It’s really hard to listen to your heart, even more so when your head is babbling on about security, employment, economy, and any number of other factors that you should be considering. The noise gets so loud that you have to purge some of it. I’m lucky that I have a few great people who listen and give advice, all with a smile and a shake of the head over my predicaments.
So I’ve been talking it out… at length, I know. I let it out here… I let it out with my friends at work. I have been emailing my friend, the one who is eerily like me on a number of topics.
I looked at the IPT certificate that I could do in a year… it’s 4 classes. I even looked at the MS-IPT. I read the graduates comments and testimonials. In a different time and place, I would have gone for it. Things may happen that make it my best choice in the future, but right now it doesn’t feel right.
I looked at the EdTECH certificate programs, but if I’m not certified to teach, I won’t be able to use them.
Ms. Kellie talked to me yesterday. She questioned the program head for the IT tech program I was considering and he told her there aren’t jobs in this area for graduates fresh out of that program. Now this is disturbing because isn’t that what technical training is all about??
Anyway (small digression), she told me, in firm terms, that I need to get my MA in education. She got all “Mama Kel” on me and told me that it was best for my family and best for me.
Here’s what I’ve been thinking over the last few days (and trust me, not much else has been able to penetrate this worry fog I’ve got going on)…
Yes, I could do the speed certification program and end up teaching secondary English. It’d be a course of study involving Summer 2009, Fall 2009, and Spring 2010.
I would hate it.
I don’t want to teach English.
I want to work with young children. I know there are plenty of people out there who either don’t understand the distinction or think “Holy Crap, no way would I want to work with young children.”
This isn’t about “playing” at being a teacher or some kind of misguided rosy picture about what working with them would be like. I can look at my son’s JFK director, Ms. Anna, and see the fatigue each day. She deals with young children all day, every day of the week. It is exhausting and HARD work.
Hell. I live with two of them. Both Todd and I have experienced the “stay at home” parent thing and it’s rough work.
Here’s the why of it all…
It IS hard work but it’s also incredibly amazing. I am fascinated by language acquisition and speech development. Reading and problem-solving… Learning through play and mimicry. I have a hard time understanding how people DON’T find it absorbing and fascinating.
That’s the point. I do.
I’ve tried fighting it out logically. Hell… I chose Library and Information Science logically. I researched… I interviewed. I investigated the career paths and I looked at the personality needed for it. I was methodical and careful.

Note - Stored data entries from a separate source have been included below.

theorem delayOf_bounds {d len : Nat} (hlen : 2 ≤ len) (hd : d < len) : 1 ≤ delayOf d len ∧ delayOf d len ≤ len := by
  rw [delayOf]
  split_ifs <;> omega

/-- R62's table is one rule modulo L: an offset of d selects the sample of d - 1 commands ago. -/
theorem delayOf_modEq (d : Nat) {len : Nat} (hlen : 1 ≤ len) : (delayOf d len : Int) ≡ d - 1 [ZMOD len] := by
  rw [delayOf]
  split_ifs with h1 h0
  · subst h1
    simp [Int.ModEq]
  · subst h0
    simp [Int.ModEq, Nat.cast_sub hlen]
  · rw [Nat.cast_sub (by omega), Nat.cast_one]

/-- The read cursor stands one after the next write, so the pointer is `delayOf` entries before that write, modulo L. -/
theorem pointerAt_eq (n : Nat) (offset : Int) {len : Nat} (hlen : 2 ≤ len) :
    (pointerAt ((n + 1) % len) offset len).toNat = (n + (len - delayOf (emod offset len).toNat len)) % len := by
  have d_nonneg : 0 ≤ emod offset len := Int.emod_nonneg _ (by omega)
  have d_lt : emod offset len < len := Int.emod_lt_of_pos _ (by omega)
  obtain ⟨d, hd⟩ := Int.eq_ofNat_of_zero_le d_nonneg
  have hcursor : (((n + 1) % len : Nat) : Int) ≡ n + 1 [ZMOD len] := by
    push_cast
    exact Int.mod_modEq _ _
  have hoffset : offset ≡ d [ZMOD len] := hd ▸ (Int.mod_modEq offset len).symm
  have hdelay := delayOf_modEq d (len := len) (by omega)
  obtain ⟨-, delay_le⟩ := delayOf_bounds (d := d) hlen (by omega)
  have key : (((n + 1) % len : Nat) : Int) - offset + len ≡ ((n + (len - delayOf d len) : Nat) : Int) [ZMOD len] :=
    calc (((n + 1) % len : Nat) : Int) - offset + len
        ≡ n + 1 - d + len [ZMOD len] := (hcursor.sub hoffset).add_right _
      _ = n + (len - (d - 1)) := by ring
      _ ≡ n + (len - delayOf d len) [ZMOD len] := (hdelay.symm.sub_left _).add_left _
      _ = ((n + (len - delayOf d len) : Nat) : Int) := by rw [Nat.cast_add, Nat.cast_sub delay_le]
  rw [hd, Int.toNat_natCast, pointerAt, emod, key, ← Int.natCast_mod, Int.toNat_natCast]

/-- Of a delay line, the entry k before the next write is the sample of k commands ago. -/
theorem DelayLine.read_ago {h : List Binary32} {s : State} (hd : DelayLine h s) {k : Nat} (hk : 1 ≤ k)
    (hle : k ≤ s.bufLen) : s.buffer.read ((h.length + (s.bufLen - k)) % s.bufLen) = sampleAgo h k := by
  rw [sampleAgo_eq h hk]
  split
  next hwritten =>
    have hindex : h.length + (s.bufLen - k) = h.length - k + s.bufLen := by omega
    rw [hindex, Nat.add_mod_right, hd.written _ (by omega) (by omega)]
  next hyoung =>
    rw [Nat.mod_eq_of_lt (by omega), hd.unwritten _ (by omega)]

/-- What PROCESS reads of a delay line, by R62's table. -/
theorem DelayLine.read_pointer {h : List Binary32} {s : State} (hd : DelayLine h s) (p : Params) :
    s.buffer.read (readPointer p s).toNat =
      sampleAgo h (delayOf (emod (readOffset p s) s.bufLen).toNat s.bufLen) := by
  have hlen := hd.length
  have d_lt : emod (readOffset p s) s.bufLen < s.bufLen := Int.emod_lt_of_pos _ (by omega)
  obtain ⟨one_le, le_len⟩ := delayOf_bounds hlen (d := (emod (readOffset p s) s.bufLen).toNat) (by omega)
  rw [readPointer, hd.readCursor, pointerAt_eq h.length _ hlen, hd.read_ago one_le le_len]

/-- Settles O59: the sample read is R62's, and offset 1 is its row for L commands. -/
theorem defaultOffsetIsOneSecondOfDelay : Obligations.DefaultOffsetIsOneSecondOfDelay := by
  intro p s t h hs hd ht
  have response : t.rsp = some (0x0#4 ++
      mix p s (sampleAgo h (delayOf (emod (readOffset p s) s.bufLen).toNat s.bufLen))) := by
    rcases processWith_cases p ht with ⟨hn, -⟩ | ⟨-, -, rfl⟩
    · exact absurd (hn.symm.trans hs) Bool.false_ne_true
    · rw [respond_rsp, hd.read_pointer p]
      rfl
  refine ⟨response, fun hone hcarrier => ?_⟩
  have hlen : 1 ≤ s.bufLen := by have := hd.length; omega
  have hdelay : delayOf (1 : Int).toNat s.bufLen = s.bufLen := rfl
  rw [response, hone, hdelay, mix, hcarrier, sampleAgo_eq h hlen]
  rfl

end Sys2Proof.Machine

/-! The proofs of the statements about 30_encoding.md: the decoder and the encoder (R70 to R77), the opcode table (R74), the
textual form (R81, R82), the responses (R79, R80) and the port (R83, R84). -/

namespace Sys2Proof

/-! ### The operand of format B (R71, R73) -/

/-- Bits 31 to 1 of the word and of its operand field are the same bits. -/
theorem extractLsb'_operandField (w : CommandWord) : (operandField w).extractLsb' 1 31 = w.extractLsb' 1 31 := by
  apply BitVec.eq_of_toNat_eq
  simp only [operandField, BitVec.extractLsb'_toNat, Nat.shiftRight_eq_div_pow]
  omega

/-- Format B's must-be-zero bits are all of the operand but the boolean. -/
theorem booleanOperand_iff (arg : BitVec 32) : (∃ b, arg = booleanOperand b) ↔ arg.extractLsb' 1 31 = 0#31 := by
  constructor
  · rintro ⟨b, rfl⟩
    cases b with
    | false | true => decide
  · intro h
    have bits : arg.toNat / 2 % 2 ^ 31 = 0 := by
      simpa [BitVec.extractLsb'_toNat, Nat.shiftRight_eq_div_pow] using congrArg BitVec.toNat h
    have value : arg.toNat = 0 ∨ arg.toNat = 1 := by have := arg.isLt; omega
    rcases value with h0 | h1
    · exact ⟨false, BitVec.eq_of_toNat_eq h0⟩
    · exact ⟨true, BitVec.eq_of_toNat_eq h1⟩

theorem decodeBoolean_booleanOperand (mk : Bool → Instr) (op : BitVec 8) (b : Bool) :
    decodeBoolean mk op (booleanOperand b) = .ok (mk b) := by
  cases b with
  | false | true => rfl

theorem decodeBoolean_error (mk : Bool → Instr) (op : BitVec 8) {arg : BitVec 32} (h : arg.extractLsb' 1 31 ≠ 0#31) :
    decodeBoolean mk op arg = .error (.booleanNotOneBit op arg) := by
  have not_boolean : ¬ ∃ b, arg = booleanOperand b := mt (booleanOperand_iff arg).mp h
  have ne_zero : arg ≠ 0#32 := fun h0 => not_boolean ⟨false, h0⟩
  have ne_one : arg ≠ 1#32 := fun h1 => not_boolean ⟨true, h1⟩
  rw [decodeBoolean, if_neg ne_zero, if_neg ne_one]

/-! ### The decoder on a word put together from its fields: one equation an opcode (R74) -/

section Decode

variable (arg : BitVec 32)

theorem decode_init : decode (commandWord 0x01#8 arg) = .ok (.init arg) := by simp [decode]

theorem decode_process : decode (commandWord 0x02#8 arg) = decodeNoOperand .process arg := by simp [decode]

theorem decode_setcf : decode (commandWord 0x10#8 arg) = .ok (.setcf arg) := by simp [decode]

theorem decode_setmf : decode (commandWord 0x11#8 arg) = .ok (.setmf arg) := by simp [decode]

theorem decode_setmr : decode (commandWord 0x12#8 arg) = .ok (.setmr arg) := by simp [decode]

theorem decode_setmo : decode (commandWord 0x13#8 arg) = .ok (.setmo arg) := by simp [decode]

theorem decode_setsync : decode (commandWord 0x14#8 arg) = decodeBoolean .setsync 0x14#8 arg := by simp [decode]

theorem decode_setincl : decode (commandWord 0x15#8 arg) = decodeBoolean .setincl 0x15#8 arg := by simp [decode]

/-- The opcodes of the eight commands, as R75 (a) lists them. -/
def assignedOpcodes : List (BitVec 8) := [0x01#8, 0x02#8, 0x10#8, 0x11#8, 0x12#8, 0x13#8, 0x14#8, 0x15#8]

theorem decode_unassigned {op : BitVec 8} (h : op ∉ assignedOpcodes) : ∃ e, decode (commandWord op arg) = .error e := by
  simp only [assignedOpcodes, List.mem_cons, List.not_mem_nil, or_false, not_or] at h
  obtain ⟨h1, h2, h3, h4, h5, h6, h7, h8⟩ := h
  by_cases reserved : op = 0x16#8 ∨ op = 0x17#8
  · exact ⟨.reservedOpcode op, by simp [decode, *]⟩
  · exact ⟨.unassignedOpcode op, by simp [decode, *]⟩

end Decode

theorem decode_encode (i : Instr) : decode (encode i) = .ok i := by
  cases i with
  | init rate => exact decode_init rate
  | process => exact decode_process 0#32
  | setcf hz => exact decode_setcf hz
  | setmf hz => exact decode_setmf hz
  | setmr x => exact decode_setmr x
  | setmo x => exact decode_setmo x
  | setsync b => exact (decode_setsync _).trans (decodeBoolean_booleanOperand .setsync _ b)
  | setincl b => exact (decode_setincl _).trans (decodeBoolean_booleanOperand .setincl _ b)

/-! ### What a word can be (R75) -/

/-- The opcode and the operand are of one of the kinds (a), (b) and (c) of R75. -/
def IllegalFields (op : BitVec 8) (arg : BitVec 32) : Prop :=
  op ∉ assignedOpcodes ∨ (op = 0x02#8 ∧ arg ≠ 0#32) ∨ ((op = 0x14#8 ∨ op = 0x15#8) ∧ arg.extractLsb' 1 31 ≠ 0#31)

/-- A switch, its word put together from the fields, is the word of a command or one of R75 (c). -/
theorem commandWord_switch_cases {mk : Bool → Instr} {op : BitVec 8} (hop : op = 0x14#8 ∨ op = 0x15#8)
    (hdecode : ∀ arg, decode (commandWord op arg) = decodeBoolean mk op arg)
    (hencode : ∀ b, encode (mk b) = commandWord op (booleanOperand b)) (arg : BitVec 32) :
    (∃ i, encode i = commandWord op arg) ∨
      ((∃ e, decode (commandWord op arg) = .error e) ∧ IllegalFields op arg) := by
  by_cases bits : arg.extractLsb' 1 31 = 0#31
  · obtain ⟨b, rfl⟩ := (booleanOperand_iff arg).mpr bits
    exact .inl ⟨mk b, hencode b⟩
  · exact .inr ⟨⟨_, (hdecode arg).trans (decodeBoolean_error mk op bits)⟩, .inr (.inr ⟨hop, bits⟩)⟩

/-- The decoder, said once: a word is the word of a command, or the decoder refuses it and it is one of R75's. -/
theorem commandWord_cases (op : BitVec 8) (arg : BitVec 32) :
    (∃ i, encode i = commandWord op arg) ∨
      ((∃ e, decode (commandWord op arg) = .error e) ∧ IllegalFields op arg) := by
  by_cases hop : op ∈ assignedOpcodes
  · simp only [assignedOpcodes, List.mem_cons, List.not_mem_nil, or_false] at hop
    rcases hop with rfl | rfl | rfl | rfl | rfl | rfl | rfl | rfl
    · exact .inl ⟨.init arg, rfl⟩
    · by_cases harg : arg = 0#32
      · exact .inl ⟨.process, by rw [harg]; rfl⟩
      · exact .inr ⟨⟨.operandNotZero arg, by rw [decode_process, decodeNoOperand, if_neg harg]⟩, .inr (.inl ⟨rfl, harg⟩)⟩
    · exact .inl ⟨.setcf arg, rfl⟩
    · exact .inl ⟨.setmf arg, rfl⟩
    · exact .inl ⟨.setmr arg, rfl⟩
    · exact .inl ⟨.setmo arg, rfl⟩
    · exact commandWord_switch_cases (.inl rfl) decode_setsync (fun _ => rfl) arg
    · exact commandWord_switch_cases (.inr rfl) decode_setincl (fun _ => rfl) arg
  · exact .inr ⟨decode_unassigned arg hop, .inl hop⟩

/-- The word is one of the kinds (a), (b) and (c) of R75. -/
def IllegalWord (w : CommandWord) : Prop := IllegalFields (opcodeField w) (operandField w)

theorem word_cases (w : CommandWord) : (∃ i, encode i = w) ∨ ((∃ e, decode w = .error e) ∧ IllegalWord w) := by
  have h := commandWord_cases (opcodeField w) (operandField w)
  rwa [commandWord_fields] at h

theorem decode_eq_ok_iff (w : CommandWord) (i : Instr) : decode w = .ok i ↔ encode i = w := by
  constructor
  · intro h
    rcases word_cases w with ⟨j, rfl⟩ | ⟨⟨e, he⟩, -⟩
    · rw [Except.ok.inj ((decode_encode j).symm.trans h)]
    · cases he.symm.trans h
  · rintro rfl
    exact decode_encode i

/-! ### The rows of the opcode table (R74) -/

/-- A row that matches a word fixes its opcode and asks the masked operand bits to be zero. -/
theorem fields_of_matches {row : OpcodeRow} (hrow : row ∈ opcodeTable) {w : CommandWord} (h : row.matches w = true) :
    opcodeField w = opcodeField row.matchWord ∧ operandField w &&& operandField row.mask = 0#32 := by
  have table : ∀ row ∈ opcodeTable, opcodeField row.mask = 0xFF#8 ∧ operandField row.matchWord = 0#32 := by decide
  obtain ⟨hmask, hzero⟩ := table row hrow
  have masked : w &&& row.mask = row.matchWord := beq_iff_eq.mp h
  constructor
  · rw [← masked, opcodeField_and, hmask, opcode_mask]
  · rw [← operandField_and, masked, hzero]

I won’t say I hated it but I will say this, I couldn’t find my passion. I wanted it to be the right path. I really did. After going through all that work, not to mention the money, I had it in my mind that it HAD to work.
Then Todd couldn’t find a job and our downward spiral began.
Money was the first reason I had to pull out, but it was just a part of the whole picture. If I had been truly engaged and in the right field of study, I would have done what I needed to stay in the program.
It opened the door to doubt and once I began digging around in my brain, the truth gradually emerged.
The program I’m in, starting back this spring, has six other people in it besides me. Early Childhood isn’t glamorous… it’s sticky, messy, hard work for little money. It’s also knowing that if you work hard, you might be the one who gets a child excited about reading stories… you might be the one who gets a child excited to be in school where a lot of doors can be unlocked.
My heart talked louder and louder yesterday, until I realized that I had to listen closely. So the fee waiver might evaporate and I may be stuck doing something that eats me up a bit. I’m going to put together a calendar with my goals on it. I’m hanging it right next to my desk and I’m going to cross each day off as I come to it. I’ll figure out some “carrots” for myself – things to keep me going when I am tired and grumpy and ready to jump ship here at the office.
I’ll seek out those cliche phrases that motivational posters have and plaster the bulletin board with them. I’ll tell myself, every day, that I have good reasons for doing this. Two of them are my boys.
Todd told me this morning that I’m making the right choice, not just for me but because of what is happening in the economy. My target graduation date is May 2012. As I told my friend, Helen, this morning… I’m going for it, come hell or high water.